BMW, Ford and Toyota Recalls
BMW and Ford are both facing issue. More than 50,000 diesel BMWs could catch fire. Certain trims of the 2012-2018 Ford Focus can stall in the middle of driving because of a fuel pickup issue.
Toyota has two recalls: one for 807,000 Toyota Priuses that had been subject to a prior recall. Now, there’s the risk that they’ll stall unexpectedly. 2018 Toyota Tundra and Sequoias may not have their airbags inflate. 2019 Tundras and Sequoias along with 2019 Avalons are affected.
The Takata (an automotive supplier) airbag recalls are just one recent example of automakers needing to comply pre-emptively with lemon law attorneys and their clients prior to actual litigation. There are also ongoing concerns about the Hyundai/Kia family of vehicles that have led to engine fires in the 2011-2014 Kia Sorento, Kia Optima, Hyundai Sonata, Hyundai Santa Fe, and 2010-2015 Kia Soul.
One consumer watchdog is urging a recall to protect consumers and their rights beyond what has already been done by lemon law attorneys. They’ve compiled evidence of more than 200 engine fires.
California leads the country in consumer protection litigation, and its lemon law and the Song-Beverly Consumer Warranty Act are there to help car owners who think that their vehicle was defective.
The 1970 statute allows for a presumption of a car being considered a lemon if, after 18,000 miles or a year and a half of ownership, even if they were not the first owner:
1) Two repairs have failed to remedy a life-threatening defect;
2) Four repairs have been made on any part covered by the warranty;
3) For 30 days, not necessarily in a row, the car has been unusable by the driver
While the consumer is still responsible for notifying the manufacture, this is often covered by having the repair work done at the dealership.
What Issues Can Arise
The manufacturer can dispute the lemon classification by arguing that the problems are minor or don’t substantially impact the value of your car, truck or SUV. In addition, most manufacturers participate in the Department of Consumer Affairs-certified arbitration program. The arbitrators are not state employees, but they do follow guidelines. You must participate in a hearing before you can pursue legal remedies, although you can also accept the arbitrator’s decision if it seems reasonable.

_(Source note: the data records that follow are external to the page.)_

/-- A node whose predecessors have all been seen becomes Ready when its tiles are free. -/
def State.makeReady (s : State) (n : Node) : State :=
  if !s.tilesFree n then s.putNode n
  else
    let pr := (vget (s.part n.part).queues n.q).prio
    let n := { n with st := .ready, prio := pr, eff := pr, readyAt := s.pkg.time }
    ((s.putNode n).benchRecord n 0x03 pr 0 n.kcb.toNat).due (.select n.part)

/-- The bench waits on the PRED setts of a node, one at a time (R366). -/
def waitPreds : Nat → Node → State → State
  | 0, n, s => s.putNode n
  | fuel + 1, n, s =>
    match n.preds.drop n.seen with
    | [] => s.makeReady n
    | va :: _ =>
      if va == 0 then waitPreds fuel { n with seen := n.seen + 1 } s
      else
        let src := WaitSrc.node n.id
        match s.resolveFor n.part (s.part n.part).benchCore va.toNat with
        | (s, .error c) => s.rejectNode n (0x40 + c)
        | (s, .ok l) =>
          if l.gw then
            (match s.gwAccess n.gw src l gfWait false 8 [] 0 with
              | (s, .waiting id) => s.putNode { n with gw := some id }
              | (s, .answered r) =>
                if r.reason == 0 then waitPreds fuel { n with seen := n.seen + 1, gw := none } s
                else if r.reason.toNat == cFEB then waitPreds fuel { n with gw := none } s
                else s.rejectNode { n with gw := none } (0x40 + r.reason.toNat))
          else if !l.fev then s.rejectNode n (0x40 + cPROT)
          else
            let s := s.touch l.key 8
            match s.lineRead l with
            | .good =>
              if s.full l.key then waitPreds fuel { n with seen := n.seen + 1 } s
              else (((s.dropWaiters fun w => w.src == src).plainWaiter l.key .full src).1).putNode n
            | _ => (s.countBadTag l).rejectNode n (0x40 + cMEMUE)

/-- NODE_READY (R365, R366): a node goes on toward Ready as far as it can. A node rejected at take is finished when it would leave
Taken. -/
def execNodeReady (nid : Nat) (s : State) : Res :=
  match s.node nid with
  | none => .next s
  | some n =>
    if s.lost n.part then .next s
    else match n.st with
    | .taken =>
      if !s.prevAllows n then .next s
      else if n.reject != 0 then .next (s.endRejected n)
      else .next (waitPreds 16 { n with st := .waiting } s)
    | .waiting => .next (waitPreds 16 n s)
    | _ => .next s

/-! ## Selection (R367) -/

/-- A Ready node raised by one level for each full 1 ms that it has spent Ready, with an AGE event for each raise. -/
def State.ageNode (s : State) (n : Node) : State :=
  if n.st != .ready then s
  else
    let due := (s.pkg.time - n.readyAt) / 1000000
    (List.range (due - n.raises)).foldl (fun s _ =>
      match s.node n.id with
      | none => s
      | some m =>
        if 7 ≤ m.eff then s.putNode { m with raises := m.raises + 1 }
        else
          let m := { m with raises := m.raises + 1, eff := m.eff + 1 }
          (s.putNode m).benchRecord m 0x06 m.eff 0 m.kcb.toNat) s

/-- AGE (R367): a Ready node is raised, and may now be the one to select. -/
def execAge (nid : Nat) (s : State) : Res :=
  match s.node nid with
  | some n => .next (if n.st == .ready then (s.ageNode n).due (.select n.part) else s)
  | none => .next s

/-- The node that is binding: the one of highest priority at selection, the earlier selected first. -/
def State.bindingNode (s : State) (pid : Nat) : Option Node :=
  ((s.part pid).order.filterMap s.node).foldl (fun b n =>
    if n.st != .binding then b else match b with | some m => if m.prio < n.prio then some n else b | none => some n) none

/-- The choice among Ready nodes: the highest effective priority, and among equals the queue that comes first round robin. -/
def State.choose (s : State) (pid : Nat) : Option Node :=
  let p := s.part pid
  let rd := (s.partNodes pid).filter fun n => n.st == .ready
  let top := (rd.map Node.eff).foldl max 0
  let turn (n : Node) : Nat := (n.q + 64 - vget p.rr top % 64) % 64
  (rd.filter fun n => n.eff == top).foldl (fun b n => match b with
    | some m => if turn n < turn m || (turn n == turn m && n.id < m.id) then some n else b
    | none => some n) none

/-- SELECT (R367): aging raises that are due come first; a node is selected when none binds, or one of strictly higher priority than
the binding one is Ready. -/
def execSelect (part : Nat) (s : State) : Res :=
  let s := (s.partNodes part).foldl State.ageNode s
  match s.choose part with
  | none => .next s
  | some n =>
    if (s.bindingNode part).any fun m => decide (n.eff ≤ m.prio) then .next s
    else
      let n := { n with st := .binding, prio := n.eff }
      let p := s.part part
      let s := (s.putPart { p with rr := vset p.rr n.eff (n.q + 1), order := p.order ++ [n.id] }).putNode n
      .next ((s.benchRecord n 0x04 n.prio 0 n.kcb.toNat).due (.bind part))

/-! ## Binding (R298, R368 to R370) -/

/-- Cores that a group of the node takes. -/
def Node.cores (n : Node) : Nat := if n.half then (n.gsize + 1) / 2 else n.gsize

/-- Whether an evicted group of the same or higher priority, with strands to run, is to come back first (R373). -/
def State.wanted (s : State) (cl prio : Nat) (holds : Group → Bool) : Bool := s.groups.any fun g =>
  g.evicted && g.cluster == cl && holds g && (s.node g.nid).any (fun m => decide (prio ≤ m.prio)) &&
    s.strands.any fun t => t.gid == g.id && t.status == .ready

/-- A core of a cluster that a node of the given priority may take: in service, reserved to no group and not wanted back (R299, R373). -/
def State.coreFree (s : State) (cl c prio : Nat) : Bool :=
  let k := s.core (cl * 48 + c)
  k.service && k.owner.isNone && !s.wanted cl prio fun g => g.cores.contains c

/-- The cores that a group takes in a cluster: those whose shape matches first, then in ascending order. -/
def State.pickCores (s : State) (n : Node) (cl : Nat) : Option (List Nat) :=
  let free := (List.range 48).filter fun c => s.coreFree cl c n.prio
  let (fit, other) := free.partition fun c => (s.core (cl * 48 + c)).cur == n.half
  let l := (fit ++ other).take n.cores
  if l.length == n.cores then some (l.foldl (fun a c => insNat c a) []) else none

/-- Physical barriers of a cluster that a node of the given priority may take. -/
def State.freeBarriers (s : State) (cl prio : Nat) : List Nat := (List.range 16).filter fun b =>
  (vget (s.cluster cl).holders b).isNone && !s.wanted cl prio fun g => g.bars.contains b

/-- Free image slots, lowest first. -/
def State.freeSlots (s : State) (pid : Nat) : List Nat :=
  let used := (s.partNodes pid).flatMap Node.slots
  (List.range (fieldOf (s.part pid).recpool 0 16)).filter fun j => !used.contains j

/-- The first cluster that can hold a group of the node, from the one after that of its previous group. -/
def State.pickCluster (s : State) (n : Node) : Option (Nat × List Nat) :=
  let cs := (s.part n.part).clusters
  let k := match n.lastCluster with | some c => cs.findIdx (· == c) + 1 | none => 0
  (cs.drop k ++ cs.take k).findSome? fun cl =>
    if n.nbar ≤ (s.freeBarriers cl n.prio).length then (s.pickCores n cl).map fun l => (cl, l) else none
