/-- 07 R206 to R211: AMUL multiplies block by block at the least step that holds its results; AXPAND gives the four terms of a product; ADIF takes
differences of cells h apart, with the anchors of two blocks where they meet; REANC recentres every block that holds an active cell by its policy (its
headroom on i8 is the model's reading, log entry 26); ACVT converts from and to plain types. That AXPAND counts a cell's flags once in EIDX, and
that REANC leaves a cell whose fragment mask bit is 0, is the model's (log entry 18), as are the fourth term of AXPAND taken as +0 where it is zero and a
power of two beyond the range of a step (log entry 35). -/
def Obligations.AnchoredProducts : Prop :=
  ∀ (s : State) (ka kb kd : KReg) (o : Binary) (u : Unary) (h : Fin 32) (plain : Ty), s.issues → s.blocksFit → o.ty.isDev = true → u.ty.isDev = true →
    let F := fmtOf .f64
    let vl := s.cur.vl
    let rm := s.cur.ctl.rm
    let ent (k : KReg) (q : Nat) : Anchor := s.cur.kGet k.val q
    let val (e : Anchor) : FVal := F.decode e.a.toNat
    let st (e : Anchor) : Int := e.e.toInt
    let N := s.cur.rows * vl
    let dev (ty : Ty) (v : VReg) (n : Nat) : Int := signedOf ty.width (s.vGet (v.val + n / vl) ty.width (n % vl))
    let entry (c : FVal) (e : Int) : Anchor := ⟨BitVec.ofNat 64 (F.encode .rne c).1, BitVec.ofInt 16 (max (-32768) (min 32767 e))⟩
    let fin (c : FVal) : Bool := c.isFin && (F.decode (F.encode .rne c).1).isFin
    let ρ (c : FVal) : Dy := c.dy.add (F.decode (F.encode .rne c).1).dy.neg
    let within (lo hi : Int) (x : Dy) (e : Int) : Prop := lo ≤ (x.toInt rm e).1 ∧ (x.toInt rm e).1 ≤ hi
    let top (ty : Ty) : Int := 2 ^ (ty.width - 1)
    let raise (msk n : Nat) (c : FVal × Flags) (y : Nat × Flags) : Nat × Flags :=
      (y.1, if s.lowest msk n then y.2 ||| (c.2 &&& fNV) ||| ((F.encode .rne c.1).2 &&& fOF) else y.2)
    -- AMUL
    (s.fits o.ty.width [o.vd.val, o.va.val, o.vb.val] →
      let p (q : Nat) : FVal × Flags := (val (ent ka q)).mul (val (ent kb q))
      let base (q : Nat) : Int := max (st (ent ka q) + st (ent kb q)) (-32768)
      let x (n : Nat) : Dy :=
        let a := ent ka (n / s.ablk)
        let b := ent kb (n / s.ablk)
        let da := dev o.ty o.va n
        let db := dev o.ty o.vb n
        (((val a).dy.mul ⟨db, st b⟩).add ((val b).dy.mul ⟨da, st a⟩)).add ((Dy.mk (da * db) (st a + st b)).add (ρ (p (n / s.ablk)).1))
      let cell (n q : Nat) : Prop := n < N ∧ n / s.ablk = q ∧ s.cellOn o.msk.val n = true
      ∃ e : Nat → Int,
        (∀ q, s.blockOn o.msk.val q → base q ≤ e q ∧ (fin (p q).1 = false → e q = base q) ∧
          (fin (p q).1 = true → (∀ n, cell n q → within (-(top o.ty)) (top o.ty - 1) (x n) (e q)) ∧
            (e q = base q ∨ ∃ n, cell n q ∧ ¬ within (-(top o.ty)) (top o.ty - 1) (x n) (e q - 1)))) ∧
        Anchored (.amul ka kb kd o) s o.msk.val o.vd.val o.ty.width (some kd.val) (fun _ r i =>
          let n := r * vl + i
          raise o.msk.val n (p (n / s.ablk)) (if fin (p (n / s.ablk)).1 then s.requant o.ty (x n) (e (n / s.ablk)) else (0, 0)))
          fun q => entry (p q).1 (e q)) ∧
    -- AXPAND
    (s.fits 64 [o.va.val, o.vb.val] → o.vd.val + 4 * s.cur.rows ≤ 64 →
      let term (v : FVal × Flags) : Nat × Flags := let c := F.encode rm v.1; (c.1, v.2 ||| c.2)
      let terms (n : Nat) : List (Nat × Flags) :=
        let a := ent ka (n / s.ablk)
        let b := ent kb (n / s.ablk)
        let da := dev o.ty o.va n
        let db := dev o.ty o.vb n
        [term ((val a).mul (val b)), term ((val a).mul (FVal.ofDy ⟨db, st b⟩ false)), term ((val b).mul (FVal.ofDy ⟨da, st a⟩ false)),
          term (FVal.ofDy ⟨da * db, st a + st b⟩ false, 0)]
      let fl (n : Nat) : Flags := (terms n).foldl (fun f y => f ||| y.2) 0
      (∀ n, s.cur.ctl.fpx (fl n) = false) →
        ∃ t, exec (.axpand ka kb o) s = .next t ∧ WordFrame s t ∧ t.cur.ctl = s.cur.ctl ∧ t.cur.files.k = s.cur.files.k ∧
          (∀ k r i, k < 4 → s.on o.msk.val r i → t.vGet (o.vd.val + k * s.cur.rows + r) 64 i = ((terms (r * vl + i)).getD k (0, 0)).1) ∧
          (∀ k r i, k < 4 → r < s.cur.rows → i < 64 → ¬ s.on o.msk.val r i →
            t.vGet (o.vd.val + k * s.cur.rows + r) 64 i = s.vGet (o.vd.val + k * s.cur.rows + r) 64 i) ∧
          (∀ v, v < 64 → (v < o.vd.val ∨ o.vd.val + 4 * s.cur.rows ≤ v) → vget t.cur.files.v v = vget s.cur.files.v v) ∧
          addsFlags s t o.msk.val fun r i => fl (r * vl + i)) ∧
    -- ADIF
    (s.fits u.ty.width [u.vd.val, u.va.val] → u.vd.val + s.cur.rows ≤ u.va.val ∨ u.va.val + s.cur.rows ≤ u.vd.val →
      Anchored (.adif kd h u) s u.msk.val u.vd.val u.ty.width none (fun _ r i =>
        let n := r * vl + i
        if n < h.val ∨ N ≤ n + h.val then (s.vGet (u.vd.val + r) u.ty.width i, 0)
        else
          let bu := (n + h.val) / s.ablk
          let bl := (n - h.val) / s.ablk
          let eu := ent kd bu
          let el := ent kd bl
          let du := dev u.ty u.va (n + h.val)
          let dl := dev u.ty u.va (n - h.val)
          if bu = bl then s.requant u.ty ⟨du - dl, st eu⟩ (st (ent kd (n / s.ablk)))
          else if (val eu).isFin && (val el).isFin then
            s.requant u.ty (((Dy.mk du (st eu)).add ⟨-dl, st el⟩).add ((val eu).dy.add (val el).dy.neg)) (st (ent kd (n / s.ablk)))
          else (0, fNV))
        fun _ => ⟨0, 0⟩) ∧
    -- REANC
    (s.fits u.ty.width [u.vd.val, u.va.val] →
      let H : Int := if u.ty.width = 8 then 32 else 2 ^ (u.ty.width - 2)
      let inBlock (q n : Nat) : Prop := n < N ∧ n / s.ablk = q
      let on (q : Nat) : Prop := s.blockOn u.msk.val q ∧ (val (ent kd q)).isFin = true
      ∃ m : Nat → Int, (∀ q, on q → ∃ lo hi : Int, (∃ n, inBlock q n ∧ dev u.ty u.va n = lo) ∧ (∃ n, inBlock q n ∧ dev u.ty u.va n = hi) ∧
          (∀ n, inBlock q n → lo ≤ dev u.ty u.va n ∧ dev u.ty u.va n ≤ hi) ∧
          (2 * m q = lo + hi ∨ ((2 * m q = lo + hi + 1 ∨ 2 * m q = lo + hi - 1) ∧ m q % 2 = 0))) ∧
        (let c (q : Nat) : FVal × Flags := (val (ent kd q)).add .rne (FVal.ofDy ⟨m q, st (ent kd q)⟩ false)
         let y (n : Nat) : Dy := (Dy.mk (dev u.ty u.va n - m (n / s.ablk)) (st (ent kd (n / s.ablk)))).add (ρ (c (n / s.ablk)).1)
         let reanchors (i : Instr) (floor : Nat → Option Int) : Prop := ∃ e : Nat → Int,
           (∀ q, on q → fin (c q).1 = true → match floor q with
             | none => e q = st (ent kd q)
             | some f => f ≤ e q ∧ (∀ n, inBlock q n → within (-H) (H - 1) (y n) (e q)) ∧ (e q = f ∨ ∃ n, inBlock q n ∧ ¬ within (-H) (H - 1) (y n) (e q - 1))) ∧
           (∀ q, on q → fin (c q).1 = false → e q = st (ent kd q)) ∧
           let res (n : Nat) : Nat × Flags :=
             raise u.msk.val n (c (n / s.ablk)) (if fin (c (n / s.ablk)).1 then s.requant u.ty (y n) (e (n / s.ablk)) else (0, 0))
           ((∀ n < N, s.cellOn u.msk.val n = true → on (n / s.ablk) →
               s.cur.ctl.fpx (res n).2 = false ∧ (s.cur.ctl.dovSat = true ∨ (res n).2.getLsbD 6 = false)) →
             ∃ t, exec i s = .next t ∧ WordFrame s t ∧ t.cur.ctl = s.cur.ctl ∧
               (∀ r i, r < s.cur.rows → i < vl → (on ((r * vl + i) / s.ablk) ∧ s.cur.block.fm.getLsbD i = true → t.vGet (u.vd.val + r) u.ty.width i = (res (r * vl + i)).1) ∧
                 (¬ (on ((r * vl + i) / s.ablk) ∧ s.cur.block.fm.getLsbD i = true) → t.vGet (u.vd.val + r) u.ty.width i = s.vGet (u.vd.val + r) u.ty.width i)) ∧
               (∀ v, v < 64 → (v < u.vd.val ∨ u.vd.val + s.cur.rows ≤ v) → vget t.cur.files.v v = vget s.cur.files.v v) ∧
               (∀ k q, k < 16 → q < 64 → ((k = kd.val ∧ on q) → t.cur.kGet k q = entry (c q).1 (e q)) ∧
                 (¬ (k = kd.val ∧ on q) → t.cur.kGet k q = s.cur.kGet k q)) ∧
               ∀ b, t.cur.fstat.getLsbD b = true ↔ s.cur.fstat.getLsbD b = true ∨
                 ∃ n < N, s.cellOn u.msk.val n = true ∧ on (n / s.ablk) ∧ (res n).2.getLsbD b = true)
         reanchors (.reancCentre kd u) (fun _ => none) ∧ reanchors (.reancWiden kd u) (fun q => some (st (ent kd q))) ∧
         reanchors (.reancNarrow kd u) fun _ => some (-32768))) ∧
    -- ACVT
    (s.fits (max u.ty.width plain.width) [u.vd.val, u.va.val] → (plain.isInt = true ∨ plain.isFloat = true) →
      let e (r i : Nat) : Anchor := ent kd ((r * vl + i) / s.ablk)
      Anchored (.acvtFromanc kd plain u) s u.msk.val u.vd.val plain.width none (fun t r i =>
        let d := signedOf u.ty.width (s.source t u.vd.val r (u.va.val + r) u.ty.width i)
        let v := (val (e r i)).add rm (FVal.ofDy ⟨d, st (e r i)⟩ false)
        let x := if plain.isInt then valToInt rm plain.width plain.signed v.1 else (fmtOf plain).encode rm v.1
        (x.1, v.2 ||| x.2)) (fun _ => ⟨0, 0⟩) ∧
      Anchored (.acvtToanc kd plain u) s u.msk.val u.vd.val u.ty.width none (fun t r i =>
        let b := s.source t u.vd.val r (u.va.val + r) plain.width i
        let x := if plain.isInt then
            FVal.ofDy ⟨if plain.signed && b.testBit (plain.width - 1) then (b : Int) - 2 ^ plain.width else b, 0⟩ false
          else (fmtOf plain).decode b
        if x.isFin && (val (e r i)).isFin then s.requant u.ty (x.dy.add (val (e r i)).dy.neg) (st (e r i)) else (0, fNV)) fun _ => ⟨0, 0⟩)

Defective vehicles can be a safety hazard or just make life miserable. However, there are certain requirements before you may have a claim under lemon law. The main criteria are the following:
- Must Be Covered By An Express Warranty – It’s important to review the fine print on your warranty. Certain parts, like brake pads and clutches, may not be covered by the manufacturer because they wear down over time.
- May Violate Federal or State Laws – The Magnuson-Moss Warranty Act covers basically all vehicles and is the primary statute cited in major lemon law claims. If the warranty coverage seems unfair, a lawyer may be able to help remedy the situation.
- Must Have Attempted Repairs – The manufacturer might not be able to repair your car, truck or SUV, but you have to at least let them try to comply with lemon law. By doing so, it may fix the problem, but at least notifies the manufacturer of the issues you’ve been having.
If your situation meets those three criteria, you should be able to receive either a refund or a replacement from the manufacturer, but legal representation could also be necessary if things get difficult with the car maker.